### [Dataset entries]
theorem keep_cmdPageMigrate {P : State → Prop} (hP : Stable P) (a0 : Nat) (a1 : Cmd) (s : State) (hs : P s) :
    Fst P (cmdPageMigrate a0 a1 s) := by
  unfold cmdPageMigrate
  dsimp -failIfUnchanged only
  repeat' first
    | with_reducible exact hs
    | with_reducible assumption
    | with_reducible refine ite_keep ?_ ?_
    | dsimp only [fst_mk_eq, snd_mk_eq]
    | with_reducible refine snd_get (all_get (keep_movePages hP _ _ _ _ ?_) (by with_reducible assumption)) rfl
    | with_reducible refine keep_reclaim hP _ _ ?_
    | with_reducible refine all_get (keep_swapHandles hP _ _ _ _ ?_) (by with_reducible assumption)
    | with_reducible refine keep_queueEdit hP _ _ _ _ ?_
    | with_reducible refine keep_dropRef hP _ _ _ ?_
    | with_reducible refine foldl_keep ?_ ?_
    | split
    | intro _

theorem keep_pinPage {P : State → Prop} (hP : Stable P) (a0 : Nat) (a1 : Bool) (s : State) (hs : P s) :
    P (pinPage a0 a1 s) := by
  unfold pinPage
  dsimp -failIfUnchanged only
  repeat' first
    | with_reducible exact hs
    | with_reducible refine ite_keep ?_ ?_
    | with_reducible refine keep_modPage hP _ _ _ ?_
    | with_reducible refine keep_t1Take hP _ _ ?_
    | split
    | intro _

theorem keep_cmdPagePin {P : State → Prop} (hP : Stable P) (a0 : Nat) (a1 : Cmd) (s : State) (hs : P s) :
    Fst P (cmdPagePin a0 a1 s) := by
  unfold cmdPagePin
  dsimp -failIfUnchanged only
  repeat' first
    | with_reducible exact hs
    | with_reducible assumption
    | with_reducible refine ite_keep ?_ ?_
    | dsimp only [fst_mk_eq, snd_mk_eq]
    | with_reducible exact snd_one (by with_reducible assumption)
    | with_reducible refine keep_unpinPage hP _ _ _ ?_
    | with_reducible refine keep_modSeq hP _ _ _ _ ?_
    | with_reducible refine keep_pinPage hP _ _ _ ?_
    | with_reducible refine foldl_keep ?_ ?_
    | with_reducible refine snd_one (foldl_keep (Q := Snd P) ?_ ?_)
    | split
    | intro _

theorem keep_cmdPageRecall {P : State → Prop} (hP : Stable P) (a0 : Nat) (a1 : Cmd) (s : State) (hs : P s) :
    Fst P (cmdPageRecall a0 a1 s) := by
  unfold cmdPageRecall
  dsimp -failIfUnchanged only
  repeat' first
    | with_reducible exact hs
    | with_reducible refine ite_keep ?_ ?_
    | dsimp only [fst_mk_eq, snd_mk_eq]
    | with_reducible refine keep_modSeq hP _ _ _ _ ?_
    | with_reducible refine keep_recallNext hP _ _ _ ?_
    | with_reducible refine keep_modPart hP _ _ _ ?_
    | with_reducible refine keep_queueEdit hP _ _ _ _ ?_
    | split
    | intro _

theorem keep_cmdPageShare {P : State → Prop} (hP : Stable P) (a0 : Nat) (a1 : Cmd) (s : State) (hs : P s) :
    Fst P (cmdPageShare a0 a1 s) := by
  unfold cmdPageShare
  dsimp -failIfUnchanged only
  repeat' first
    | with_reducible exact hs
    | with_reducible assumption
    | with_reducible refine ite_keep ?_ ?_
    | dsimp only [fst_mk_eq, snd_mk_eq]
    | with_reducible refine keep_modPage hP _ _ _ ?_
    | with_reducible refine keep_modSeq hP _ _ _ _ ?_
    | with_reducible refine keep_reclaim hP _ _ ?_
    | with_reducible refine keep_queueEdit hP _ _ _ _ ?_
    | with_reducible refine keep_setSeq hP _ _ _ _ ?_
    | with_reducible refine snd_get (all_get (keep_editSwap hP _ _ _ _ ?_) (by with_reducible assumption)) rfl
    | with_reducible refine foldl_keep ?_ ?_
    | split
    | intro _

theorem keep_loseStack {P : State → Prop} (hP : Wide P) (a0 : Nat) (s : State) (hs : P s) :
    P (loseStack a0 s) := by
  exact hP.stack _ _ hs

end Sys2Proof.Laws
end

### [Task]
Look for the string "assumption" in the data above and return every line that has it.

### [Worked solution]
    | with_reducible assumption
    | with_reducible refine snd_get (all_get (keep_movePages hP _ _ _ _ ?_) (by with_reducible assumption)) rfl
    | with_reducible refine all_get (keep_swapHandles hP _ _ _ _ ?_) (by with_reducible assumption)
    | with_reducible assumption
    | with_reducible exact snd_one (by with_reducible assumption)
    | with_reducible assumption
    | with_reducible refine snd_get (all_get (keep_editSwap hP _ _ _ _ ?_) (by with_reducible assumption)) rfl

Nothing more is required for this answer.